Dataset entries
########################################

/-- The place of an arriving page's payload: that of its frame, or, when the object has the other form (R421, R429), a Crumb slot in
place of the chunk or a chunk in place of the slot (R82), within the quota (R234). None: there is no such place. -/
def State.placeForm (s : State) (f : Nat) (packed : Bool) : Option State :=
  let p := s.page f
  let ch := frameChannel f
  let slot := (s.shape p.domain p.shapeId).slotBytes
  let at' (s : State) (crumb : Bool) (loc : Nat) : State := s.updFrame f (fun x =>
    { x with cur := { x.cur with crumbLoc := crumb, loc := loc }, rack := { x.rack with crumbLoc := crumb, loc := loc } })
  if p.crumbLoc = packed then some s
  else if packed then (s.allocCrumb ch p.domain slot).map (fun x =>
    (((at' x.1 true x.2).dropChunk ch (p.loc / 16)).refund p.domain frameUnits).charge p.domain (slotUnits slot))
  else if s.rquota p.domain < s.rused p.domain + frameUnits - slotUnits slot then none
  else (s.newChunk ch).map (fun k =>
    (((((at' s false (k * 16)).putChunk ch k (.payload f)).cleared (rackAddr ch (k * 65536)) 65536).freeCrumb ch p.loc).refund p.domain
      (slotUnits slot)).charge p.domain frameUnits)

/-- Gives arrived content to a FILLING frame (R429, Table 4-10): its record keeps the object's fields but for its place, its
sequence, its VPN and its share. The entry becomes BENCH if a line was held, RACK otherwise; an OPEN page takes a Bench hold. None: the
page cannot be placed. -/
def State.landContent (s : State) (d v q part f : Nat) (content : Page) : Option State :=
  (s.placeForm f content.fPacked).map (fun s =>
    let old := s.page f
    let st : FState := if content.fSealed then .sealed else .opened
    let p := { content with
      domain := d, seq := q, vpn := v, share := 1, loc := old.loc, crumbLoc := old.crumbLoc, st := st, gen := (old.gen + 1) % 2 ^ 32 }
    let s := s.updFrame f (fun x => { x with cur := p, rack := p })
    let held := (s.frameLines f).find? (fun l => l.use == .staging)
    let (s, inBench) := match held with
      | some l => (s.setLine { l with use := if st = FState.opened then LineUse.opened else LineUse.copy, form := b2n p.fPacked, age := 0 }, true)
      | none => (s, false)
    let s := if inBench || st != FState.opened then (s, inBench)
      else match s.takeLine (frameTile f) (frameSet f) f 0 .opened part d with
        | some s => (s, true)
        | none => (s.noLine (frameTile f), false)
    s.1.setPte d v ⟨if s.2 then .bench else .rack, false, true, st == FState.opened, p.fSealed, p.fPacked, false, false, f⟩)

/-- A page without the fields that are rewritten for a new frame, SEQ and VPN (R77). -/
def carried (p : Page) : Page :=
  { p with st := .free, share := 0, gen := 0, seq := 0, vpn := 0, loc := 0, crumbLoc := false, ckptObj := 0, fCkptCurrent := false }

/-- Whether content is what the object at a location verifies to (R62, R77, R429): of an object that this node sealed, the page that it
sealed. -/
def State.sealedAs (s : State) (d obj : Nat) (content : Page) : Bool :=
  match s.sec.keySets.findSome? (fun (k : Nat × KeySet) => if k.2.domain = d ∧ k.2.objs.contains obj then AL.get (obj % 2 ^ 40) k.2.made else none) with
  | some p => carried content == p
  | none => true

/-- The key of an object's set is lost (Table 16-14). -/
def State.keyLost (s : State) (d obj : Nat) : Bool :=
  s.sec.keySets.any (fun (k : Nat × KeySet) => k.2.domain == d && k.2.objs.contains obj && k.2.lost)

/-- DEMAND_FILL_LANDS (Table 4-10). A fill whose entry is gone returns its frame. None: the fill fails, because the content is not that
of its object (R429), the key of its set is lost, or it cannot be placed. -/
def State.landFill (s : State) (d v : Nat) (content : Page) : Option State :=
  match s.fillOf d v with
  | none => some s
  | some f =>
    let p := s.pte d v
    if p.st = .ckpt ∧ p.fill ∧ p.loc = f.obj then
      if content.domain ≠ d ∨ !s.sealedAs d f.obj content ∨ s.keyLost d f.obj then none
      else
        let s := s.dropFill d v
        let q := (s.seqAt d v).elim 0 (·.1)
        let part := ((s.frameLines f.frame).head?).elim 0 (·.part)
        let s := s.bump (pgMchn (frameChannel f.frame)) 0x120 (s.fillBursts content)
        s.landContent d v q part f.frame { content with ckptObj := f.obj, fCkptCurrent := true }
    else some ((s.dropFill d v).freeFrame f.frame)

/-- DEMAND_FILL_FAILS (Table 4-10): the frame is FREE, the entry stays CHECKPOINT with FILL = 0. -/
def State.failFill (s : State) (d v : Nat) : State :=
  match s.fillOf d v with
  | none => s
  | some f =>
    let s := (s.dropFill d v).freeFrame f.frame
    let p := s.pte d v
    let s := if p.st = .ckpt then s.setPte d v { p with fill := false } else s
    s.fillFailed d v

/-- Whether a page that a command waits for is still on its way (R107, R108). -/
def State.pagePending (s : State) (d v : Nat) : Bool :=
  let p := s.pte d v
  (p.st == .ckpt && p.fill) || (p.st == .rack && s.kv.fetches.contains p.loc)

/-- BENCH_FETCH_LANDS (R107, Table 4-10): the page is in Bench, and an OPEN page takes a Bench hold again. -/
def State.landFetch (s : State) (f : Nat) : State :=
  if !s.kv.fetches.contains f then s
  else
    let s := s.setKv { s.kv with fetches := s.kv.fetches.filter (· != f) }
    match s.frame f with
    | none => s
    | some x =>
      let t := frameTile f
      let part := 0
      let use : LineUse := if x.cur.st = .opened then .opened else .copy
      let (s, lost) := s.readFrame f false 3
      if lost then s
      else match s.takeLine t (frameSet f) f (b2n x.cur.fPacked) use part x.cur.domain with
      | none => s.noLine t
      | some s => ((s.mapPtes f (fun p => { p with st := .bench })).bump (pgBnch t) 0x158 1).bump (pgMchn (frameChannel f)) 0x120 (s.fillBursts x.cur)

/-! ### SEQ_CREATE (R110) -/

/-- Number of pages of a sequence's range (R87). -/
def rangeLen (layers kvHeads pmaxLog2 : Nat) (sh : Shape) : Nat := layers * ceilDiv kvHeads sh.heads * 2 ^ pmaxLog2

/-- Whether a range obeys R87. -/
def State.rangeOk (s : State) (d base len pmaxLog2 : Nat) : Bool :=
  decide (pmaxLog2 ≤ 24 ∧ base % 2 ^ pmaxLog2 = 0 ∧ base + len ≤ 2 ^ 32) &&
  s.kv.seqs.all (fun (p : (Nat × Nat) × SeqRec) => p.1.1 != d ||
    decide (base + len ≤ p.2.baseVpn ∨ p.2.baseVpn + p.2.layers * hgOf p.2 (s.shape d p.2.shapeId) * 2 ^ p.2.pmaxLog2 ≤ base))

/-- The partition and channel walk of a sequence record, and its placement (R89, R499). -/
def State.placeRecord (s : State) (d q ctx bytes : Nat) : Option State :=
  let n := bytes / 2048
  match (s.walkChannels ((q * 0x9E37 + d) % 384) (some (s.partOf ctx))).findSome? (fun c =>
      (s.allocMeta c d n).map (fun r => (r.1, c, r.2))) with
  | none => none
  | some (s, c, h) => some (s.setKv { s.kv with seqLoc := AL.put (d, q) (c, h) s.kv.seqLoc })

/-- A new sequence record. -/
def newSeq (a : SeqCreateD) (histN bytes : Nat) : SeqRec where
  st := .active
  shapeId := a.shapeId
  layers := a.layers
  kvHeads := a.kvHeads
  pmaxLog2 := a.pmaxLog2
  histN := histN
  headroom := a.headroom
  baseVpn := a.baseVpn
  policy := a.policy
  sealLog := [(0, a.posStart)]
  posStart := a.posStart
  ckptRegion := a.ckptRegion
  clipTotal := 0
  recordBytes := bytes
  parent := 0xFFFFFFFF
  peerSlot := 0
  changeSeq := 0
  lastSet := 0
  nextStore := 0
  nextPos := List.replicate a.layers a.posStart
  history := []
  parkTime := 0

def histOf (n : Nat) : Nat := if n = 0 then 4 else n

/-- The checks of SEQ_CREATE (R55, R81, R87, R110). -/
def State.createRefusal (s : State) (d : Nat) (src : Source) (a : SeqCreateD) : Option Result :=
  let sh := s.shape d a.shapeId
  firstFail [
    (publicRefused src d, { status := stAccess }),
    ((s.seqRec d a.seq).isSome, badDescriptor),
    (!shapeValid (s.shapeW d a.shapeId), badDescriptor),
    (decide (a.layers = 0 ∨ 256 < a.layers ∨ a.kvHeads = 0 ∨ 64 < a.kvHeads ∨ 16 < a.histN ∨ 3 < a.headroom ∨ 7 < a.policy ∨ 255 < a.ckptRegion), badDescriptor),
    (sh.latent && a.kvHeads != 1, badDescriptor),
    (!s.rangeOk d a.baseVpn (rangeLen a.layers a.kvHeads a.pmaxLog2 sh) a.pmaxLog2, badDescriptor),
    (bitOf a.policy 0 && bitOf a.policy 1, { status := stUnsupported })]

def State.doSeqCreate (s : State) (h : Hdr) (src : Source) (a : SeqCreateD) : OpRes :=
  let d := h.domain
  match s.createRefusal d src a with
  | some r => .done s r
  | none =>
    let sh := s.shape d a.shapeId
    let bytes := recordSize a.layers a.kvHeads (histOf a.histN) sh
    if s.rquota d < s.rused d + bytes / 256 then .done s { status := stNoCapacity }
    else match s.placeRecord d a.seq h.context bytes with
      | none => .done s { status := stNoCapacity }
      | some s => .done ((s.charge d (bytes / 256)).putSeq d a.seq (newSeq a (histOf a.histN) bytes)) { status := stOk, c0 := bytes }

/-! ### SEQ_PARK, SEQ_RESUME, SEQ_DESTROY (R111 to R114) -/

/-- What R113 answers for a sequence that is in no state these commands act on. -/
def lifeRefusal (destroy : Bool) : Option SeqRec → Option Result
  | none => some badDescriptor
  | some r => match r.st with
    | .free => some badDescriptor
    | .destroying => some badDescriptor
    | .migrating => some migratingBusy
    | .moved => if destroy then none else some (rerouteTo r.peerSlot)
    | _ => none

########################################

> _Goal of the exercise_: From the records, copy out each line that includes the string "bump".

> _Response_:
        let s := s.bump (pgMchn (frameChannel f.frame)) 0x120 (s.fillBursts content)
      | some s => ((s.mapPtes f (fun p => { p with st := .bench })).bump (pgBnch t) 0x158 1).bump (pgMchn (frameChannel f)) 0x120 (s.fillBursts x.cur)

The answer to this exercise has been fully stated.